# Lug holes too small on wheels HELP!



## CTdubbin7 (Apr 15, 2009)

Ok so I have a set of 18inch 5x100 vsr wheels all ready to go,I go to put on my wheels and the stock lug bolts are too short and too wide for the lug holes on the wheel, so I ordered 20 tuner lug bolts for 75 bucks (the skinniest you can get for a Jetta) and they are also to wide







, Can I have a shop drill the lug holes wider so I can mount them,can I special order skinny ass lug bolts,is there anything that would let me mount these or am I pretty much screwed??? please help!


----------



## JDriver1.8t (May 20, 2005)

*Re: Lug holes too small on wheels HELP! (CTdubbin7)*

So, the bolts won't go through the holes in the wheels?
You have 12mm bolt holes, and a VW has 14mm bolts.
You can have a machine shop bore out the bolt holes and mill a new seat for the bolts.

You could also do a stud conversion, but it would make the bolts you bought pointless.
If you look for a 14mm to 12mm stud conversion, on ebay you can find what you need.

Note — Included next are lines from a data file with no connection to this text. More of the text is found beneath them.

-- ==== Sys2Proof/Machine/Float.lean ====
section
/-! DEFINITION. Floating-point formats and arithmetic (06_vector R179 to R181, 03_scalar R94 to R97,
07_planes R226, R227): values as exact dyadic numbers, every operation computed exactly and rounded
once. Flags are NV 16, DZ 8, OF 4, UF 2, NX 1 (R98). -/

namespace Sys2Proof.Machine

/-- How a format uses its largest codes: infinities and NaNs, the one NaN of E4M3, or nothing (E2M1). -/
inductive FStyle where
  | ieee | e4m3 | e2m1
deriving DecidableEq, Repr, Inhabited

/-- A format (R179, R226, R227). -/
structure FFmt where
  eb    : Nat
  fb    : Nat
  bias  : Nat
  style : FStyle
deriving DecidableEq, Repr, Inhabited

/-- IEEE binary64. -/
def fmt64 : FFmt := ⟨11, 52, 1023, .ieee⟩
/-- IEEE binary32. -/
def fmt32 : FFmt := ⟨8, 23, 127, .ieee⟩
/-- IEEE binary16. -/
def fmt16 : FFmt := ⟨5, 10, 15, .ieee⟩
/-- bfloat16. -/
def fmtBf : FFmt := ⟨8, 7, 127, .ieee⟩
/-- E4M3. -/
def fmtE4M3 : FFmt := ⟨4, 3, 7, .e4m3⟩
/-- E5M2. -/
def fmtE5M2 : FFmt := ⟨5, 2, 15, .ieee⟩
/-- E2M1. -/
def fmtE2M1 : FFmt := ⟨2, 1, 1, .e2m1⟩

/-- Bits of a value without its sign. -/
def FFmt.mag (f : FFmt) : Nat := f.eb + f.fb
/-- Width in bits. -/
def FFmt.width (f : FFmt) : Nat := f.eb + f.fb + 1
/-- Code of +infinity of an IEEE-style format. -/
def FFmt.infCode (f : FFmt) : Nat := (2 ^ f.eb - 1) * 2 ^ f.fb
/-- Code of the largest finite value. -/
def FFmt.maxCode (f : FFmt) : Nat :=
  match f.style with
  | .ieee => f.infCode - 1
  | .e4m3 => 0x7E
  | .e2m1 => 7
/-- Canonical quiet NaN (R180, R226). -/
def FFmt.nan (f : FFmt) : Nat := if f.style = .e4m3 then 0x7F else f.infCode + 2 ^ (f.fb - 1)
/-- Whether the format has a poison encoding (R180, R226, R227). -/
def FFmt.hasPoison (f : FFmt) : Bool := f.style == .ieee && f.fb > 2
/-- Poison NaN (R180). -/
def FFmt.poison (f : FFmt) : Nat := if f.hasPoison then f.infCode + 2 ^ (f.fb - 1) + 2 ^ (f.fb - 2) else 0
/-- The sign bit's value. -/
def FFmt.sgn (f : FFmt) (s : Bool) : Nat := if s then 2 ^ f.mag else 0

/-- A decoded value. A finite value is (-1)^s m 2^e. -/
inductive FVal where
  | nan (s signalling poison : Bool)
  | inf (s : Bool)
  | fin (s : Bool) (m : Nat) (e : Int)
deriving DecidableEq, Repr, Inhabited

/-- Decode a code. -/
def FFmt.dec (f : FFmt) (x : Nat) : FVal :=
  let s := x / 2 ^ f.mag % 2 = 1
  let ex := x / 2 ^ f.fb % 2 ^ f.eb
  let fr := x % 2 ^ f.fb
  let special : Bool := match f.style with
    | .ieee => ex == 2 ^ f.eb - 1
    | .e4m3 => x % 2 ^ f.mag == 0x7F
    | .e2m1 => false
  if special then
    if f.style = .ieee ∧ fr = 0 then .inf s
    else .nan s (f.hasPoison && fr / 2 ^ (f.fb - 1) = 0) (f.hasPoison && x % 2 ^ f.mag = f.poison)
  else if ex = 0 then .fin s fr (1 - (f.bias : Int) - f.fb)
  else .fin s (fr + 2 ^ f.fb) ((ex : Int) - f.bias - f.fb)

/-- Whether a value is a NaN. -/
def FVal.isNan : FVal → Bool
  | .nan .. => true
  | _ => false

/-- Whether a value is a signalling NaN. -/
def FVal.isSnan : FVal → Bool
  | .nan _ sg _ => sg
  | _ => false

/-- Whether a value carries the poison payload (R180). -/
def FVal.isPsn : FVal → Bool
  | .nan _ _ p => p
  | _ => false

/-- Sign of a value. -/
def FVal.sign : FVal → Bool
  | .nan s _ _ => s
  | .inf s => s
  | .fin s _ _ => s

/-- A code with its flags. -/
abbrev FRes := Nat × Nat

/-- The exponent field followed by the top eight fraction bits, with zero bits for those that a format lacks (R201;
log 2 for the formats of fewer than seven). -/
def FFmt.shadowKey (f : FFmt) (x : Nat) : Nat := x % 2 ^ f.mag * 256 / 2 ^ f.fb

/-- Whether a shadow unit's result `y` diverges from the main unit's `x` (R201). -/
def FFmt.diverges (f : FFmt) (x y : Nat) : Bool :=
  (x / 2 ^ f.mag % 2 != y / 2 ^ f.mag % 2 && (x % 2 ^ f.mag != 0 || y % 2 ^ f.mag != 0)) ||
    (f.dec x).isNan != (f.dec y).isNan ||
    decide (f.shadowKey x > f.shadowKey y + 1 ∨ f.shadowKey y > f.shadowKey x + 1)

/-- Whether a discarded remainder of `2 ^ sh` rounds the magnitude up (R181). -/
def roundUp (rm : RM) (s : Bool) (sig rem half : Nat) : Bool :=
  match rm with
  | .dyn | .rne => decide (rem > half) || (rem == half && sig % 2 == 1)
  | .rtz => false
  | .rdn => s && rem != 0
  | .rup => !s && rem != 0
  | .rna => decide (rem ≥ half)

/-- Round m 2^e to a multiple of 2^q: the multiple and whether it is inexact. -/
def roundTo (rm : RM) (s : Bool) (m : Nat) (e q : Int) : Nat × Bool :=
  if q ≤ e then (m * 2 ^ (e - q).toNat, false)
  else
    let sh := (q - e).toNat
    let sig := m / 2 ^ sh
    let rem := m % 2 ^ sh
    (if roundUp rm s sig rem (2 ^ (sh - 1)) then sig + 1 else sig, rem != 0)

/-- The overflow result (R181, R191). -/
def FFmt.over (f : FFmt) (rm : RM) (s : Bool) : Nat :=
  f.sgn s +
    (match f.style with
     | .ieee =>
       match rm with
       | .rtz => f.maxCode
       | .rdn => if s then f.infCode else f.maxCode
       | .rup => if s then f.maxCode else f.infCode
       | _ => f.infCode
     | _ => f.maxCode)

/-- Round the exact value (-1)^s m 2^e once (R181). -/
def FFmt.round (f : FFmt) (rm : RM) (s : Bool) (m : Nat) (e : Int) : FRes :=
  if m = 0 then (f.sgn s, 0)
  else
    let top : Int := (Nat.log2 m : Int) + e
    let emin : Int := 1 - (f.bias : Int)
    let q := max (top - f.fb) (emin - f.fb)
    let (sig, inexact) := roundTo rm s m e q
    let code := (q - (emin - f.fb)).toNat * 2 ^ f.fb + sig
    if code > f.maxCode then (f.over rm s, 5)
    else
      let tiny := decide (top < emin - 1) ||
        (decide (top = emin - 1) && decide ((roundTo rm s m e (top - f.fb)).1 < 2 ^ (f.fb + 1)))
      (f.sgn s + code, if inexact then (if tiny then 3 else 1) else 0)

/-- The result of an operation with a NaN operand, or an invalid one (R95, R180). -/
def FFmt.nanRes (f : FFmt) (vs : List FVal) (invalid : Bool) : FRes :=
  (if vs.any FVal.isPsn then f.poison else f.nan, if invalid || vs.any FVal.isSnan then 16 else 0)

/-- Sum of two signed dyadics. -/
def dyAdd (s1 : Bool) (m1 : Nat) (e1 : Int) (s2 : Bool) (m2 : Nat) (e2 : Int) : Bool × Nat × Int :=
  let e := min e1 e2
  let a := m1 * 2 ^ (e1 - e).toNat
  let b := m2 * 2 ^ (e2 - e).toNat
  if s1 = s2 then (s1, a + b, e)
  else if a ≥ b then (s1, a - b, e) else (s2, b - a, e)

/-- Sign of a sum that is exactly zero (R181). -/
def zeroSign (rm : RM) (s1 s2 : Bool) : Bool := if s1 = s2 then s1 else rm = .rdn

/-- Round a sum of two dyadics, exact zeros included. -/
def FFmt.sum (f : FFmt) (rm : RM) (s1 : Bool) (m1 : Nat) (e1 : Int) (s2 : Bool) (m2 : Nat) (e2 : Int) : FRes :=
  let (s, m, e) := dyAdd s1 m1 e1 s2 m2 e2
  if m = 0 then (f.sgn (zeroSign rm s1 s2), 0) else f.round rm s m e

/-- a + b on decoded values. -/
def FFmt.addV (f : FFmt) (rm : RM) (a b : FVal) : FRes :=
  match a, b with
  | .nan .., _ => f.nanRes [a, b] false
  | _, .nan .. => f.nanRes [a, b] false
  | .inf s, .inf t => if s = t then (f.sgn s + f.infCode, 0) else f.nanRes [] true
  | .inf s, _ => (f.sgn s + f.infCode, 0)
  | _, .inf t => (f.sgn t + f.infCode, 0)
  | .fin s m e, .fin t n g => f.sum rm s m e t n g

/-- Negate a decoded value that is not a NaN. -/
def FVal.neg : FVal → FVal
  | .nan s q p => .nan s q p
  | .inf s => .inf (!s)
  | .fin s m e => .fin (!s) m e

/-- round(a + b). -/
def FFmt.add (f : FFmt) (rm : RM) (a b : Nat) : FRes := f.addV rm (f.dec a) (f.dec b)

/-- round(a − b). -/
def FFmt.sub (f : FFmt) (rm : RM) (a b : Nat) : FRes := f.addV rm (f.dec a) (f.dec b).neg

/-- round(±(a × b) + c), one rounding (R186). -/
def FFmt.fmaV (f : FFmt) (rm : RM) (neg : Bool) (a b c : FVal) : FRes :=
  let bad := match a, b with
    | .inf _, .fin _ 0 _ => true
    | .fin _ 0 _, .inf _ => true
    | _, _ => false
  if a.isNan || b.isNan || c.isNan || bad then f.nanRes [a, b, c] bad
  else
    let ps := (a.sign != b.sign) != neg
    match a, b, c with
    | .fin _ m e, .fin _ n g, .fin t k h => f.sum rm ps (m * n) (e + g) t k h
    | .fin .., .fin .., .inf t => (f.sgn t + f.infCode, 0)
    | _, _, .inf t => if t = ps then (f.sgn t + f.infCode, 0) else f.nanRes [] true
    | _, _, _ => (f.sgn ps + f.infCode, 0)

/-- round(a × b). -/
def FFmt.mul (f : FFmt) (rm : RM) (a b : Nat) : FRes :=
  match f.dec a, f.dec b with
  | .fin s m e, .fin t n g => f.round rm (s != t) (m * n) (e + g)
  | .inf s, .fin t n _ => if n = 0 then f.nanRes [] true else (f.sgn (s != t) + f.infCode, 0)
  | .fin s m _, .inf t => if m = 0 then f.nanRes [] true else (f.sgn (s != t) + f.infCode, 0)
  | .inf s, .inf t => (f.sgn (s != t) + f.infCode, 0)
  | x, y => f.nanRes [x, y] false

/-- Bits kept of a quotient or root before the sticky bit. -/
def FFmt.guardBits (f : FFmt) : Nat := f.fb + 4

/-- Round m/n 2^e, both nonzero. -/
def FFmt.quot (f : FFmt) (rm : RM) (s : Bool) (m n : Nat) (e : Int) : FRes :=
  let k := f.guardBits + Nat.log2 n - Nat.log2 m
  let num := m * 2 ^ k
  f.round rm s (2 * (num / n) + (if num % n = 0 then 0 else 1)) (e - k - 1)

/-- round(a ÷ b). -/
def FFmt.div (f : FFmt) (rm : RM) (a b : Nat) : FRes :=
  match f.dec a, f.dec b with
  | .fin s m e, .fin t n g =>
    if n = 0 then (if m = 0 then f.nanRes [] true else (f.sgn (s != t) + f.infCode, 8))
    else if m = 0 then (f.sgn (s != t), 0)
    else f.quot rm (s != t) m n (e - g)
  | .inf s, .fin t _ _ => (f.sgn (s != t) + f.infCode, 0)
  | .fin s _ _, .inf t => (f.sgn (s != t), 0)
  | .inf _, .inf _ => f.nanRes [] true
  | x, y => f.nanRes [x, y] false

/-- Integer square root, one bit at a time from bit `i − 1`. -/
def isqrtFrom (n : Nat) : Nat → Nat → Nat
  | 0, r => r
  | i + 1, r => if (r + 2 ^ i) * (r + 2 ^ i) ≤ n then isqrtFrom n i (r + 2 ^ i) else isqrtFrom n i r

/-- Integer square root. -/
def isqrt (n : Nat) : Nat := isqrtFrom n (Nat.log2 n / 2 + 1) 0

/-- A dyadic with an even exponent. -/
def evenExp (m : Nat) (e : Int) : Nat × Int := if e % 2 = 0 then (m, e) else (2 * m, e - 1)

/-- round(√a) (R94, R186). -/
def FFmt.sqrt (f : FFmt) (rm : RM) (a : Nat) : FRes :=
  match f.dec a with
  | .fin s m e =>
    if m = 0 then (f.sgn s, 0)
    else if s then f.nanRes [] true
    else
      let (m1, e1) := evenExp m e
      let k := f.guardBits
      let n := m1 * 2 ^ (2 * k)
      let r := isqrt n
      f.round rm false (2 * r + (if r * r = n then 0 else 1)) (e1 / 2 - k - 1)
  | .inf s => if s then f.nanRes [] true else (f.infCode, 0)
  | x => f.nanRes [x] false

/-- round(1 ÷ a) (R186). -/
def FFmt.rcp (f : FFmt) (rm : RM) (a : Nat) : FRes :=
  match f.dec a with
  | .fin s m e => if m = 0 then (f.sgn s + f.infCode, 8) else f.quot rm s 1 m (-e)
  | .inf s => (f.sgn s, 0)
  | x => f.nanRes [x] false

/-- round(1 ÷ √a) (R186). -/
def FFmt.rsq (f : FFmt) (rm : RM) (a : Nat) : FRes :=
  match f.dec a with
  | .fin s m e =>
    if m = 0 then (f.sgn s + f.infCode, 8)
    else if s then f.nanRes [] true
    else
      let (m1, e1) := evenExp m e
      let k := f.guardBits + Nat.log2 m1
      let r := isqrt (2 ^ (2 * k) / m1)
      f.round rm false (2 * r + (if r * r * m1 = 2 ^ (2 * k) then 0 else 1)) (-(e1 / 2) - k - 1)
  | .inf s => if s then f.nanRes [] true else (0, 0)
  | x => f.nanRes [x] false

/-- a < b on values that are not NaNs. -/
def FVal.lt : FVal → FVal → Bool
  | .inf s, .inf t => s && !t
  | .inf s, _ => s
  | _, .inf t => !t
  | .fin s m e, .fin t n g =>
    let lo := min e g
    let a : Int := (if s then -1 else 1) * (m * 2 ^ (e - lo).toNat : Nat)
    let b : Int := (if t then -1 else 1) * (n * 2 ^ (g - lo).toNat : Nat)
    a < b
  | _, _ => false

/-- a = b on values that are not NaNs; −0 equals +0. -/
def FVal.eqv (a b : FVal) : Bool := !a.isNan && !b.isNan && !a.lt b && !b.lt a

/-- minimumNumber or maximumNumber with −0 below +0, and R95 for NaNs. -/
def FFmt.minmax (f : FFmt) (mx : Bool) (a b : Nat) : FRes :=
  let x := f.dec a
  let y := f.dec b
  let nv := if x.isSnan || y.isSnan then 16 else 0
  if x.isPsn || y.isPsn then (f.poison, nv)
  else if x.isNan && y.isNan then (f.nan, nv)
  else if x.isNan then (b, nv)
  else if y.isNan then (a, nv)
  else
    let aFirst := x.lt y || (x.eqv y && x.sign && !y.sign)
    (if aFirst != mx then a else b, nv)

/-- The comparisons of FCMP and VFCMP (R96, R187): the bit and NV. -/
def FFmt.cmp (f : FFmt) (c : VFCond) (a b : Nat) : Bool × Nat :=
  let x := f.dec a
  let y := f.dec b
  let un := x.isNan || y.isNan
  let sg := if x.isSnan || y.isSnan then 16 else 0
  let any := if un then 16 else 0
  match c with
  | .eq => (x.eqv y, sg)
  | .ne => (!x.eqv y, sg)
  | .lt => (!un && x.lt y, any)
  | .le => (!un && !y.lt x, any)
  | .gt => (!un && y.lt x, any)
  | .ge => (!un && !x.lt y, any)
  | .un => (un, sg)
  | .ord => (!un, sg)

/-- Convert between formats (R97, R191). -/
def FFmt.cvt (f g : FFmt) (rm : RM) (a : Nat) : FRes :=
  match f.dec a with
  | .nan s sg p =>
    let nv := if sg then 16 else 0
    match g.style with
    | .ieee => (if p && g.hasPoison then g.poison else g.nan, nv)
    | .e4m3 => (g.sgn s + 0x7F, nv)
    | .e2m1 => (0, 16)
  | .inf s =>
    match g.style with
    | .ieee => (g.sgn s + g.infCode, 0)
    | _ => (g.sgn s + g.maxCode, 5)
  | .fin s m e => g.round rm s m e

/-- Round a finite value to an integer: magnitude and inexactness. -/
def fltInt (rm : RM) (s : Bool) (m : Nat) (e : Int) : Nat × Bool := roundTo rm s m e 0

/-- Convert to an integer of `w` bits, saturating (R97). -/
def FFmt.toInt (f : FFmt) (rm : RM) (signed : Bool) (w : Nat) (a : Nat) : FRes :=
  let hi : Nat := if signed then 2 ^ (w - 1) - 1 else 2 ^ w - 1
  let lo : Nat := if signed then 2 ^ (w - 1) else 0
  match f.dec a with
  | .nan .. => (0, 16)
  | .inf s => (if s then (2 ^ w - lo) % 2 ^ w else hi, 16)
  | .fin s m e =>
    let (n, inexact) := fltInt rm s m e
    if s then (if n > lo then ((2 ^ w - lo) % 2 ^ w, 16) else ((2 ^ w - n) % 2 ^ w, if inexact then 1 else 0))
    else if n > hi then (hi, 16) else (n, if inexact then 1 else 0)

/-- Convert an integer of `w` bits (R97). -/
def FFmt.ofInt (g : FFmt) (rm : RM) (signed : Bool) (w : Nat) (a : Nat) : FRes :=
  if signed && a ≥ 2 ^ (w - 1) then g.round rm true (2 ^ w - a) 0 else g.round rm false a 0

end Sys2Proof.Machine
end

It is new bolts that thread into your hub, and then give you 12mm studs that you would then use lug nuts on.
Does that help?


_Modified by JDriver1.8t at 9:04 PM 4-26-2009_


----------



## CTdubbin7 (Apr 15, 2009)

Ya this is what I was thinking but I also figured that if the lug bolt didnt fit into the wheel why would the stud? but obviously I was wrong,where do you find the conversoin and do you know around how much it would cost if I just had a machine shop bore out the holes?


----------



## JDriver1.8t (May 20, 2005)

*Re: (CTdubbin7)*

you would have to call the machine shop to find our their prices, or if they would offer that service. Some don't do it because of liability.
http://cgi.ebay.com/ebaymotors...ories
or item number 140311301110


----------